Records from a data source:
#####

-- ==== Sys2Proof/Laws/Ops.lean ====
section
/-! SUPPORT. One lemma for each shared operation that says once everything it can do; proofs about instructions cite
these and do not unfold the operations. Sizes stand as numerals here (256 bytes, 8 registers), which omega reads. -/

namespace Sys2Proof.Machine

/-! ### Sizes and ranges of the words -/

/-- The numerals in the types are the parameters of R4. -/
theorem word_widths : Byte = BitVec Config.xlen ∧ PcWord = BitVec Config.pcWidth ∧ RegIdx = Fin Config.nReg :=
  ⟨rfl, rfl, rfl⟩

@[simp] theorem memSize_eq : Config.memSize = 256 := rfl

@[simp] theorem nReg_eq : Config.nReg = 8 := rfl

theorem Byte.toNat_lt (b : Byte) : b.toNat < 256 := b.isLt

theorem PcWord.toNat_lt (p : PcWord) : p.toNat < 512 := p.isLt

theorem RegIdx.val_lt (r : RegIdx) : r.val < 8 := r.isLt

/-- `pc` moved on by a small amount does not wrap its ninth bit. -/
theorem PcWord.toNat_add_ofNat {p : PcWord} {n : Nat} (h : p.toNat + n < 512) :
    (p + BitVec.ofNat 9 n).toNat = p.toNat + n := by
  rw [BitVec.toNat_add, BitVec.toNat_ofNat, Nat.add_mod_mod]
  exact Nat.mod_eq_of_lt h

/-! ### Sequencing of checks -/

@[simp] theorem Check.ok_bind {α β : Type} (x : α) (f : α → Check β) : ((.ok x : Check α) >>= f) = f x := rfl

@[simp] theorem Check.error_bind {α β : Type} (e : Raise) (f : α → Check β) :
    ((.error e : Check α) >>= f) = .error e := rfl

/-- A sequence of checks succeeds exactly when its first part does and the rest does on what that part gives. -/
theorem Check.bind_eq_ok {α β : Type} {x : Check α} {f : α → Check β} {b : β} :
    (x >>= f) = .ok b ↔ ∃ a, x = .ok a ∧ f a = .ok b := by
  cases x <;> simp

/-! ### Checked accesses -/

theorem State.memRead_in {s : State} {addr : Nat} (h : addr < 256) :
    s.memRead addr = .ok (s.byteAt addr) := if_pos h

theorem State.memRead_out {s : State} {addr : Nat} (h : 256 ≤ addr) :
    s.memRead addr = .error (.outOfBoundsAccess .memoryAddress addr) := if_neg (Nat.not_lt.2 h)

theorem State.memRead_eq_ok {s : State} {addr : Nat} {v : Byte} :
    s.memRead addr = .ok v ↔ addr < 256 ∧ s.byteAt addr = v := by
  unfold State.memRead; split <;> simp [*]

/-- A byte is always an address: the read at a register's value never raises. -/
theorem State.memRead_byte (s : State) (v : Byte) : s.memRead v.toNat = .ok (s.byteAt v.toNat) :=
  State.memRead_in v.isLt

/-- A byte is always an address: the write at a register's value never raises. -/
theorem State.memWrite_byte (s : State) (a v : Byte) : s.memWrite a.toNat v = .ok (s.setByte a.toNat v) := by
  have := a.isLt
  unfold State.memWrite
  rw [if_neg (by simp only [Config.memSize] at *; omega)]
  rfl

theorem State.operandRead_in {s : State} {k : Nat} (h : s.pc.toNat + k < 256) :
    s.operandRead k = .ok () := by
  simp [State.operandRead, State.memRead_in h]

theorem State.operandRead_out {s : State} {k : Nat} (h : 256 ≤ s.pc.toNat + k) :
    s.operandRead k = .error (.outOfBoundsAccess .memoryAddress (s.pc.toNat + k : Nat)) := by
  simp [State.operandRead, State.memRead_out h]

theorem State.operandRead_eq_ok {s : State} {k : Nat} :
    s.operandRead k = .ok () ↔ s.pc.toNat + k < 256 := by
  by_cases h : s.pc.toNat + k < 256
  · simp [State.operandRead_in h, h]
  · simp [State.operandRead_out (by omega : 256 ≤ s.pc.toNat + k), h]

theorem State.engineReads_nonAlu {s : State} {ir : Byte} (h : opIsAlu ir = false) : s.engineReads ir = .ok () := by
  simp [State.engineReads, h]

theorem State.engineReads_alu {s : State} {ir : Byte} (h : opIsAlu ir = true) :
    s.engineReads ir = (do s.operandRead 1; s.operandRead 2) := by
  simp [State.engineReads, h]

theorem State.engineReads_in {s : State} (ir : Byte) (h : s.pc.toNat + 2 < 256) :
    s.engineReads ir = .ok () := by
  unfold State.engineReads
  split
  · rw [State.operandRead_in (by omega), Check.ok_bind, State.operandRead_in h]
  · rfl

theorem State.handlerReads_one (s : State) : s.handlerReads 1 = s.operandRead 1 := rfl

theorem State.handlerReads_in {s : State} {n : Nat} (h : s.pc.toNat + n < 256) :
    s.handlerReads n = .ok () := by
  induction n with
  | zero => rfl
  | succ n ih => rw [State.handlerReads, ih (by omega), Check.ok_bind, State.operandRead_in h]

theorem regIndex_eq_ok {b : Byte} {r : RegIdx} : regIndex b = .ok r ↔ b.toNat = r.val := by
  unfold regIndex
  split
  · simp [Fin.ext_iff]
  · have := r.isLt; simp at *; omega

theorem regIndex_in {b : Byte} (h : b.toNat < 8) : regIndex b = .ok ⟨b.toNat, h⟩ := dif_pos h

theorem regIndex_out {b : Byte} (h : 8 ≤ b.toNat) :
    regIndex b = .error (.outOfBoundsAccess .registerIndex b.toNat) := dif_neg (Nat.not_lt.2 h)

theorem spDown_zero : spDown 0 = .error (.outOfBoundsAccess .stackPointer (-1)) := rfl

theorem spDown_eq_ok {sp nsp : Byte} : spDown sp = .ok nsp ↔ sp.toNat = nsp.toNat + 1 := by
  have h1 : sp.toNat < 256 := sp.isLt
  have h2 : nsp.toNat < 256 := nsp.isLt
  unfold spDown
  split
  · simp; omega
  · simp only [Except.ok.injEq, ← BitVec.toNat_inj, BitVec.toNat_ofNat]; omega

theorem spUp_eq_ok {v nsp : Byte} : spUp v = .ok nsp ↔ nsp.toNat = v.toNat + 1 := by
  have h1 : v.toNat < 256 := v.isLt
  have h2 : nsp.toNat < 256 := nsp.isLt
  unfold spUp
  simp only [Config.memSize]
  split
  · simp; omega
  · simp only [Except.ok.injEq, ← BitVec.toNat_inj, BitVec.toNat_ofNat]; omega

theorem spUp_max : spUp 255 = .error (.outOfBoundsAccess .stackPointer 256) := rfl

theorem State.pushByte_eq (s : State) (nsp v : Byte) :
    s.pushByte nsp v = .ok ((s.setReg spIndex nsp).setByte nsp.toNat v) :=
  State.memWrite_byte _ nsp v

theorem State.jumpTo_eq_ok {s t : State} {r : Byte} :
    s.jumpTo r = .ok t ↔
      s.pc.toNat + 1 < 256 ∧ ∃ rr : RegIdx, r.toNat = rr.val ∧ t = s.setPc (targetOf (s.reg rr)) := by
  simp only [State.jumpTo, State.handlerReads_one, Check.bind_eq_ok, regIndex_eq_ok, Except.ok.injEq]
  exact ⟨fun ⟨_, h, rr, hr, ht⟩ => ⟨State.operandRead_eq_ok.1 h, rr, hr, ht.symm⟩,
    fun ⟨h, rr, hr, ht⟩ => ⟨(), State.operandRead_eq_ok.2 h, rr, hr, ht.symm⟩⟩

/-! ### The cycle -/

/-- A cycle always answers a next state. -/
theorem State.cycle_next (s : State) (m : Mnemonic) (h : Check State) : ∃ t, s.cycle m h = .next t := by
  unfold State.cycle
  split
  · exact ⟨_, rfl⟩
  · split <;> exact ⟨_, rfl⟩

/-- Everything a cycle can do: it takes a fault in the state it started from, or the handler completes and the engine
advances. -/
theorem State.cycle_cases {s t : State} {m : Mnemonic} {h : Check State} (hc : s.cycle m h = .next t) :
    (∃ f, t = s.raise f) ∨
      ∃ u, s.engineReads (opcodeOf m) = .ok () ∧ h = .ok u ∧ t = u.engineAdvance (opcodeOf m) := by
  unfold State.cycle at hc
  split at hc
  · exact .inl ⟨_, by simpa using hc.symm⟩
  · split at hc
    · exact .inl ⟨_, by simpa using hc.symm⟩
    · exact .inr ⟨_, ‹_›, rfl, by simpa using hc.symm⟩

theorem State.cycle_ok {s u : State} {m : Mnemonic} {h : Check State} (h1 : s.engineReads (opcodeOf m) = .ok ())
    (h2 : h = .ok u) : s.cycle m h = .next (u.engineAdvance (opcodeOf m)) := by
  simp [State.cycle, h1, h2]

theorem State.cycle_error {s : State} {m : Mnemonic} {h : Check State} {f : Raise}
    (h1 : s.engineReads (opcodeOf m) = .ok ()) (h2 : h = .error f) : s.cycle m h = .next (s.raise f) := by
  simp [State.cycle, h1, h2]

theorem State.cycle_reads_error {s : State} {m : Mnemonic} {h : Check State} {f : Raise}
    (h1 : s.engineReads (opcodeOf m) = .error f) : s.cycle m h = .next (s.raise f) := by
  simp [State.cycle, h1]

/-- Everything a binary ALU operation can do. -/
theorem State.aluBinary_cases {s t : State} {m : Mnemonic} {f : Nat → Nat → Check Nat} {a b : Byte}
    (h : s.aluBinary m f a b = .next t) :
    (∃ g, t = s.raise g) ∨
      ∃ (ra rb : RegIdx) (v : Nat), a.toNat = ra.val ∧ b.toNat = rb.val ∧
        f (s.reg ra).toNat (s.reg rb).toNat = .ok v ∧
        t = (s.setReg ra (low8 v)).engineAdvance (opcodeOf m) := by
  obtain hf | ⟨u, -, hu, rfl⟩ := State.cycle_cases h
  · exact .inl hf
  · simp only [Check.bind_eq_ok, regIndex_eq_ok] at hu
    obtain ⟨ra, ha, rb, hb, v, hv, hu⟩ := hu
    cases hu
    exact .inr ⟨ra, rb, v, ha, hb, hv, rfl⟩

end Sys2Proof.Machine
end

#####

* [Exercise instructions]:
Using the entries above, return exactly the lines from the line with "fun ⟨h, rr, hr, ht⟩" to the line with "Nat → Check", counting both of those lines.

* [Answer area]:
    fun ⟨h, rr, hr, ht⟩ => ⟨(), State.operandRead_eq_ok.2 h, rr, hr, ht.symm⟩⟩

/-! ### The cycle -/

/-- A cycle always answers a next state. -/
theorem State.cycle_next (s : State) (m : Mnemonic) (h : Check State) : ∃ t, s.cycle m h = .next t := by
  unfold State.cycle
  split
  · exact ⟨_, rfl⟩
  · split <;> exact ⟨_, rfl⟩

/-- Everything a cycle can do: it takes a fault in the state it started from, or the handler completes and the engine
advances. -/
theorem State.cycle_cases {s t : State} {m : Mnemonic} {h : Check State} (hc : s.cycle m h = .next t) :
    (∃ f, t = s.raise f) ∨
      ∃ u, s.engineReads (opcodeOf m) = .ok () ∧ h = .ok u ∧ t = u.engineAdvance (opcodeOf m) := by
  unfold State.cycle at hc
  split at hc
  · exact .inl ⟨_, by simpa using hc.symm⟩
  · split at hc
    · exact .inl ⟨_, by simpa using hc.symm⟩
    · exact .inr ⟨_, ‹_›, rfl, by simpa using hc.symm⟩

theorem State.cycle_ok {s u : State} {m : Mnemonic} {h : Check State} (h1 : s.engineReads (opcodeOf m) = .ok ())
    (h2 : h = .ok u) : s.cycle m h = .next (u.engineAdvance (opcodeOf m)) := by
  simp [State.cycle, h1, h2]

theorem State.cycle_error {s : State} {m : Mnemonic} {h : Check State} {f : Raise}
    (h1 : s.engineReads (opcodeOf m) = .ok ()) (h2 : h = .error f) : s.cycle m h = .next (s.raise f) := by
  simp [State.cycle, h1, h2]

theorem State.cycle_reads_error {s : State} {m : Mnemonic} {h : Check State} {f : Raise}
    (h1 : s.engineReads (opcodeOf m) = .error f) : s.cycle m h = .next (s.raise f) := by
  simp [State.cycle, h1]

/-- Everything a binary ALU operation can do. -/
theorem State.aluBinary_cases {s t : State} {m : Mnemonic} {f : Nat → Nat → Check Nat} {a b : Byte}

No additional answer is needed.